-- ==== Sys2Proof/Laws/FrameUnits.lean ====
section
/-!
SUPPORT. Frames of the pattern, the Lace link, time and trace, startup and in-service test: each lemma `X_same` says which parts of the state `X` can
change, and that everything which does not look at them stays.
-/
namespace Sys2Proof.Machine

variable {β : Type} {π : State → β}

/-! ## Module RegOps -/

theorem State.setFields_same (hb : Blind π [.regs]) (s : State) (r : Reg) (o : Nat) (l : List FDef) (w : Nat) :
    Same π (State.setFields s r o l w) s := by
  unfold State.setFields
  repeat' first
    | with_reducible first
      | exact Same.refl _ | assumption | refine (State.setF_same hb ..).trans ?_ | refine (Same.foldl _ _ _ ?_).trans ?_
      | refine Same.ite ?_ ?_ | intro _
    | split
    | dsimp only


/-! ## Module Pattern -/

theorem State.recordCopy_same (hb : Blind π [.regs, .free]) (s : State) (c : Nat) (r : Nat × Nat) :
    Same π (State.recordCopy s c r) s := by
  unfold State.recordCopy
  repeat' first
    | with_reducible first
      | exact Same.refl _ | assumption | refine (State.withFree_same (hb.sub (by decide)) ..).trans ?_
      | refine (State.setF_same (hb.sub (by decide)) ..).trans ?_ | refine Same.ite ?_ ?_ | refine Same.ite_fst ?_ ?_
      | intro _
    | split
    | dsimp only

theorem State.applyList_same (hb : Blind π [.regs]) (s : State) (rd : Nat → Byte) (k : Nat) :
    Same π (State.applyList s rd k) s := by
  unfold State.applyList
  repeat' first
    | with_reducible first
      | exact Same.refl _ | assumption | refine (State.setFields_same hb ..).trans ?_
      | refine (Same.forEach _ _ _ ?_).trans ?_ | intro _
    | split
    | dsimp only

theorem State.startupCommit_same (hb : Blind π [.regs]) (s : State) : Same π (State.startupCommit s) s := by
  unfold State.startupCommit
  repeat' first
    | with_reducible first
      | exact Same.refl _ | assumption | refine (State.setF_same hb ..).trans ?_ | refine (Same.forEach _ _ _ ?_).trans ?_
      | intro _
    | split
    | dsimp only

theorem State.applyFixed_same (hb : Blind π [.regs, .pat]) (s : State) (rd : Nat → Byte) :
    Same π (State.applyFixed s rd) s := by
  unfold State.applyFixed
  repeat' first
    | with_reducible first
      | exact Same.refl _ | assumption | refine (State.setF_same (hb.sub (by decide)) ..).trans ?_
      | refine (State.withPat_same (hb.sub (by decide)) ..).trans ?_ | intro _
    | split
    | dsimp only

theorem State.applyPattern_same (hb : Blind π [.regs, .pat]) (s : State) (c : Nat) : Same π (State.applyPattern s c) s := by
  unfold State.applyPattern
  repeat' first
    | with_reducible first
      | exact Same.refl _ | assumption | refine (State.applyFixed_same hb ..).trans ?_
      | refine (State.startupCommit_same (hb.sub (by decide)) ..).trans ?_
      | refine (State.setF_same (hb.sub (by decide)) ..).trans ?_
      | refine (State.applyList_same (hb.sub (by decide)) ..).trans ?_ | refine (Same.forEach _ _ _ ?_).trans ?_
      | refine Same.ite ?_ ?_ | intro _
    | split
    | dsimp only


/-! ## Module LaceOps -/

theorem State.endTest_same (hb : Blind π [.regs, .ic, .err, .out]) (s : State) (result errors : Nat) (checked : W64) :
    Same π (State.endTest s result errors checked) s := by
  unfold State.endTest
  repeat' first
    | with_reducible first
      | exact Same.refl _ | assumption | refine (State.setReg_same (hb.sub (by decide)) ..).trans ?_
      | refine (State.setF_same (hb.sub (by decide)) ..).trans ?_ | refine (State.raise_same (hb.sub (by decide)) ..).trans ?_
      | refine (State.log_same (hb.sub (by decide)) ..).trans ?_ | refine Same.ite ?_ ?_ | intro _
    | split
    | dsimp only

theorem State.unlock_same (hb : Blind π [.regs]) (s : State) : Same π (State.unlock s) s := by
  unfold State.unlock
  repeat' first
    | with_reducible first
      | exact Same.refl _ | assumption | refine (State.setF_same hb ..).trans ?_ | refine (Same.foldl _ _ _ ?_).trans ?_
      | intro _
    | split
    | dsimp only

theorem State.attempt_same (hb : Blind π [.regs, .ic, .trace, .pat, .lace, .mem, .out]) (s : State) :
    Same π (State.attempt s) s := by
  unfold State.attempt
  repeat' first
    | with_reducible first
      | exact Same.refl _ | assumption | refine (State.unlock_same (hb.sub (by decide)) ..).trans ?_
      | refine (State.setLace_same hb ..).trans ?_ | intro _
    | split
    | dsimp only

theorem State.dropSession_same (hb : Blind π [.regs, .lace]) (s : State) (n : Nat) : Same π (State.dropSession s n) s := by
  unfold State.dropSession
  repeat' first
    | with_reducible first
      | exact Same.refl _ | assumption | refine (State.withLace_same (hb.sub (by decide)) ..).trans ?_
      | refine (State.setF_same (hb.sub (by decide)) ..).trans ?_ | refine Same.ite ?_ ?_ | intro _
    | split
    | dsimp only

theorem State.goDown_same (hb : Blind π [.regs, .ic, .out]) (s : State) : Same π (State.goDown s) s := by
  unfold State.goDown
  repeat' first
    | with_reducible first
      | exact Same.refl _ | assumption | refine (State.cnt_same (hb.sub (by decide)) ..).trans ?_
      | refine (State.setF_same (hb.sub (by decide)) ..).trans ?_ | refine (State.raise_same hb ..).trans ?_
      | refine Same.ite ?_ ?_ | intro _
    | split
    | dsimp only

theorem State.failAttempt_same (hb : Blind π [.regs, .ic, .trace, .pat, .lace, .mem, .out]) (s : State) :
    Same π (State.failAttempt s) s := by
  unfold State.failAttempt
  repeat' first
    | with_reducible first
      | exact Same.refl _ | assumption | refine (State.cnt_same (hb.sub (by decide)) ..).trans ?_
      | refine (State.attempt_same hb ..).trans ?_ | refine (State.dropSession_same (hb.sub (by decide)) ..).trans ?_
      | refine (State.setLace_same hb ..).trans ?_ | refine Same.ite ?_ ?_ | intro _
    | split
    | dsimp only

theorem State.startReplay_same (hb : Blind π [.regs, .ic, .arb, .trace, .pat, .pair, .lace, .mem, .out]) (s : State) (v : Nat) :
    Same π (State.startReplay s v) s := by
  unfold State.startReplay
  repeat' first
    | with_reducible first
      | exact Same.refl _ | assumption | refine (State.setVc_same (hb.sub (by decide)) ..).trans ?_
      | refine (State.laceCnt_same (hb.sub (by decide)) ..).trans ?_
      | refine (State.traceIn_same (hb.sub (by decide)) ..).trans ?_
      | refine (State.pump_same (hb.sub (by decide)) ..).trans ?_ | refine Same.ite ?_ ?_ | intro _
    | split
    | dsimp only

→ INSTRUCTIONS TO FOLLOW
Would it be possible to set down the full listing again, character for character?

→ SOLUTION TO THIS EXERCISE
-- ==== Sys2Proof/Laws/FrameUnits.lean ====
section
/-!
SUPPORT. Frames of the pattern, the Lace link, time and trace, startup and in-service test: each lemma `X_same` says which parts of the state `X` can
change, and that everything which does not look at them stays.
-/
namespace Sys2Proof.Machine

variable {β : Type} {π : State → β}

/-! ## Module RegOps -/

theorem State.setFields_same (hb : Blind π [.regs]) (s : State) (r : Reg) (o : Nat) (l : List FDef) (w : Nat) :
    Same π (State.setFields s r o l w) s := by
  unfold State.setFields
  repeat' first
    | with_reducible first
      | exact Same.refl _ | assumption | refine (State.setF_same hb ..).trans ?_ | refine (Same.foldl _ _ _ ?_).trans ?_
      | refine Same.ite ?_ ?_ | intro _
    | split
    | dsimp only


/-! ## Module Pattern -/

theorem State.recordCopy_same (hb : Blind π [.regs, .free]) (s : State) (c : Nat) (r : Nat × Nat) :
    Same π (State.recordCopy s c r) s := by
  unfold State.recordCopy
  repeat' first
    | with_reducible first
      | exact Same.refl _ | assumption | refine (State.withFree_same (hb.sub (by decide)) ..).trans ?_
      | refine (State.setF_same (hb.sub (by decide)) ..).trans ?_ | refine Same.ite ?_ ?_ | refine Same.ite_fst ?_ ?_
      | intro _
    | split
    | dsimp only

theorem State.applyList_same (hb : Blind π [.regs]) (s : State) (rd : Nat → Byte) (k : Nat) :
    Same π (State.applyList s rd k) s := by
  unfold State.applyList
  repeat' first
    | with_reducible first
      | exact Same.refl _ | assumption | refine (State.setFields_same hb ..).trans ?_
      | refine (Same.forEach _ _ _ ?_).trans ?_ | intro _
    | split
    | dsimp only

theorem State.startupCommit_same (hb : Blind π [.regs]) (s : State) : Same π (State.startupCommit s) s := by
  unfold State.startupCommit
  repeat' first
    | with_reducible first
      | exact Same.refl _ | assumption | refine (State.setF_same hb ..).trans ?_ | refine (Same.forEach _ _ _ ?_).trans ?_
      | intro _
    | split
    | dsimp only

theorem State.applyFixed_same (hb : Blind π [.regs, .pat]) (s : State) (rd : Nat → Byte) :
    Same π (State.applyFixed s rd) s := by
  unfold State.applyFixed
  repeat' first
    | with_reducible first
      | exact Same.refl _ | assumption | refine (State.setF_same (hb.sub (by decide)) ..).trans ?_
      | refine (State.withPat_same (hb.sub (by decide)) ..).trans ?_ | intro _
    | split
    | dsimp only

theorem State.applyPattern_same (hb : Blind π [.regs, .pat]) (s : State) (c : Nat) : Same π (State.applyPattern s c) s := by
  unfold State.applyPattern
  repeat' first
    | with_reducible first
      | exact Same.refl _ | assumption | refine (State.applyFixed_same hb ..).trans ?_
      | refine (State.startupCommit_same (hb.sub (by decide)) ..).trans ?_
      | refine (State.setF_same (hb.sub (by decide)) ..).trans ?_
      | refine (State.applyList_same (hb.sub (by decide)) ..).trans ?_ | refine (Same.forEach _ _ _ ?_).trans ?_
      | refine Same.ite ?_ ?_ | intro _
    | split
    | dsimp only


/-! ## Module LaceOps -/

theorem State.endTest_same (hb : Blind π [.regs, .ic, .err, .out]) (s : State) (result errors : Nat) (checked : W64) :
    Same π (State.endTest s result errors checked) s := by
  unfold State.endTest
  repeat' first
    | with_reducible first
      | exact Same.refl _ | assumption | refine (State.setReg_same (hb.sub (by decide)) ..).trans ?_
      | refine (State.setF_same (hb.sub (by decide)) ..).trans ?_ | refine (State.raise_same (hb.sub (by decide)) ..).trans ?_
      | refine (State.log_same (hb.sub (by decide)) ..).trans ?_ | refine Same.ite ?_ ?_ | intro _
    | split
    | dsimp only

theorem State.unlock_same (hb : Blind π [.regs]) (s : State) : Same π (State.unlock s) s := by
  unfold State.unlock
  repeat' first
    | with_reducible first
      | exact Same.refl _ | assumption | refine (State.setF_same hb ..).trans ?_ | refine (Same.foldl _ _ _ ?_).trans ?_
      | intro _
    | split
    | dsimp only

theorem State.attempt_same (hb : Blind π [.regs, .ic, .trace, .pat, .lace, .mem, .out]) (s : State) :
    Same π (State.attempt s) s := by
  unfold State.attempt
  repeat' first
    | with_reducible first
      | exact Same.refl _ | assumption | refine (State.unlock_same (hb.sub (by decide)) ..).trans ?_
      | refine (State.setLace_same hb ..).trans ?_ | intro _
    | split
    | dsimp only

theorem State.dropSession_same (hb : Blind π [.regs, .lace]) (s : State) (n : Nat) : Same π (State.dropSession s n) s := by
  unfold State.dropSession
  repeat' first
    | with_reducible first
      | exact Same.refl _ | assumption | refine (State.withLace_same (hb.sub (by decide)) ..).trans ?_
      | refine (State.setF_same (hb.sub (by decide)) ..).trans ?_ | refine Same.ite ?_ ?_ | intro _
    | split
    | dsimp only

theorem State.goDown_same (hb : Blind π [.regs, .ic, .out]) (s : State) : Same π (State.goDown s) s := by
  unfold State.goDown
  repeat' first
    | with_reducible first
      | exact Same.refl _ | assumption | refine (State.cnt_same (hb.sub (by decide)) ..).trans ?_
      | refine (State.setF_same (hb.sub (by decide)) ..).trans ?_ | refine (State.raise_same hb ..).trans ?_
      | refine Same.ite ?_ ?_ | intro _
    | split
    | dsimp only

theorem State.failAttempt_same (hb : Blind π [.regs, .ic, .trace, .pat, .lace, .mem, .out]) (s : State) :
    Same π (State.failAttempt s) s := by
  unfold State.failAttempt
  repeat' first
    | with_reducible first
      | exact Same.refl _ | assumption | refine (State.cnt_same (hb.sub (by decide)) ..).trans ?_
      | refine (State.attempt_same hb ..).trans ?_ | refine (State.dropSession_same (hb.sub (by decide)) ..).trans ?_
      | refine (State.setLace_same hb ..).trans ?_ | refine Same.ite ?_ ?_ | intro _
    | split
    | dsimp only

theorem State.startReplay_same (hb : Blind π [.regs, .ic, .arb, .trace, .pat, .pair, .lace, .mem, .out]) (s : State) (v : Nat) :
    Same π (State.startReplay s v) s := by
  unfold State.startReplay
  repeat' first
    | with_reducible first
      | exact Same.refl _ | assumption | refine (State.setVc_same (hb.sub (by decide)) ..).trans ?_
      | refine (State.laceCnt_same (hb.sub (by decide)) ..).trans ?_
      | refine (State.traceIn_same (hb.sub (by decide)) ..).trans ?_
      | refine (State.pump_same (hb.sub (by decide)) ..).trans ?_ | refine Same.ite ?_ ?_ | intro _
    | split
    | dsimp only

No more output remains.